さまざまなカテゴリの観測値の割合をプロットするためのより良い方法についてのアドバイスを探しています。
次のようなデータフレームがあります。
cat1 <- c("high", "low", "high", "high", "high", "low", "low", "low", "high", "low", "low")
cat2 <- c("1-young", "3-old", "2-middle-aged", "3-old", "2-middle-aged", "2-middle-aged", "1-young", "1-young", "3-old", "3-old", "1-young")
df <- as.data.frame(cbind(cat1, cat2))
この例では、値が「高」である各年齢層の割合と、値が「低」である各年齢層の割合をプロットしたいと思います。より一般的には、カテゴリ2の値ごとに、カテゴリ1の各レベルに該当する観測値の割合 をプロットしたいと思います。
次のコードは正しい結果を生成しますが、プロットする前に手動でカウントして除算するだけです。
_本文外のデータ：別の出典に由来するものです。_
-- ==== Sys2Proof/Certificates/Slice0/Obligations.lean ====
section
/-!
DEFINITION. The statements for the provers: what the rules of spec/ say that words, events and steps do, stated of the model.
Words are stated in the notions of Safety.lean: `State.Issues` (nothing is in the word's way), `State.FixedWord` and
`State.TrackedWord` (its lanes' writes, the frame, and where its group goes).
-/

section
open Sys2Proof Sys2Proof.Machine

/-! ## Class 0 -/

/-- R144, Table 6-6: moves and 32-bit arithmetic, their latency (Table 6-5), and their frame. -/
def Obligations.IntegerArithmetic : Prop :=
  ∀ (s : State) (h : Hdr) (d a b c : Reg) (x : Src) (n : Fin 8) (imm : Fin 262144),
    s.FixedWord (.nop h) 4 (fun _ => []) ∧
    s.FixedWord (.mov h d x) 4 (fun v => w32 d (v.s32 x)) ∧
    s.FixedWord (.movhi h d a imm) 4 (fun v => w32 d ((BitVec.ofNat 32 imm.val <<< 14) ||| (v.r32 a &&& 0x3FFF#32))) ∧
    s.FixedWord (.iadd h d a x) 4 (fun v => w32 d (v.r32 a + v.s32 x)) ∧
    s.FixedWord (.isub h d a x) 4 (fun v => w32 d (v.r32 a - v.s32 x)) ∧
    s.FixedWord (.iadds h true d a x) 4 (fun v =>
      w32 d (BitVec.ofInt 32 (max (-(2 ^ 31)) (min (2 ^ 31 - 1) ((v.r32 a).toInt + (v.s32 x).toInt))))) ∧
    s.FixedWord (.iadds h false d a x) 4 (fun v =>
      w32 d (BitVec.ofNat 32 (min (2 ^ 32 - 1) ((v.r32 a).toNat + (v.s32 x).toNat)))) ∧
    s.FixedWord (.isubs h true d a x) 4 (fun v =>
      w32 d (BitVec.ofInt 32 (max (-(2 ^ 31)) (min (2 ^ 31 - 1) ((v.r32 a).toInt - (v.s32 x).toInt))))) ∧
    s.FixedWord (.isubs h false d a x) 4 (fun v => w32 d (BitVec.ofNat 32 ((v.r32 a).toNat - (v.s32 x).toNat))) ∧
    s.FixedWord (.imul h d a x) 6 (fun v => w32 d (v.r32 a * v.s32 x)) ∧
    s.FixedWord (.imulh h true d a x) 6 (fun v => w32 d (BitVec.ofInt 32 ((v.r32 a).toInt * (v.s32 x).toInt / 2 ^ 32))) ∧
    s.FixedWord (.imulh h false d a x) 6 (fun v => w32 d (BitVec.ofNat 32 ((v.r32 a).toNat * (v.s32 x).toNat / 2 ^ 32))) ∧
    s.FixedWord (.imad h d a b c) 6 (fun v => w32 d (v.r32 a * v.r32 b + v.r32 c)) ∧
    s.FixedWord (.lea h n d a x) 4 (fun v => w32 d (v.r32 a + v.s32 x * BitVec.ofNat 32 (2 ^ n.val))) ∧
    s.FixedWord (.imin h true d a x) 4 (fun v => w32 d (if (v.r32 a).toInt ≤ (v.s32 x).toInt then v.r32 a else v.s32 x)) ∧
    s.FixedWord (.imin h false d a x) 4 (fun v => w32 d (if (v.r32 a).toNat ≤ (v.s32 x).toNat then v.r32 a else v.s32 x)) ∧
    s.FixedWord (.imax h true d a x) 4 (fun v => w32 d (if (v.s32 x).toInt ≤ (v.r32 a).toInt then v.r32 a else v.s32 x)) ∧
    s.FixedWord (.imax h false d a x) 4 (fun v => w32 d (if (v.s32 x).toNat ≤ (v.r32 a).toNat then v.r32 a else v.s32 x)) ∧
    s.FixedWord (.iabs h d a) 4 (fun v => w32 d (if (v.r32 a).toInt < 0 then -(v.r32 a) else v.r32 a))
ggplot内でその場でこれを行う良い方法はありますか?
library(plyr)
count1 <- count(df, vars=c("cat1", "cat2"))
count2 <- count(df, "cat2")
count1$totals <- count2$freq
count1$pct <- count1$freq / count1$totals
ggplot(data = count1, aes(x=cat2, y=pct))+
facet_wrap(~cat1)+
geom_bar()
この前のstackoverflowの質問は、次のコードで同様のことを提供します。
ggplot(mydataf, aes(x = foo)) +
geom_bar(aes(y = (..count..)/sum(..count..)))
しかし、分母に「sum(.. count ..)」(すべてのビンのカウントの合計を与える)は必要ありません。むしろ、「cat2」カテゴリのそれぞれの数の合計が必要です。stat_binのドキュメントも調べました。
これを機能させるためのヒントや提案をいただければ幸いです。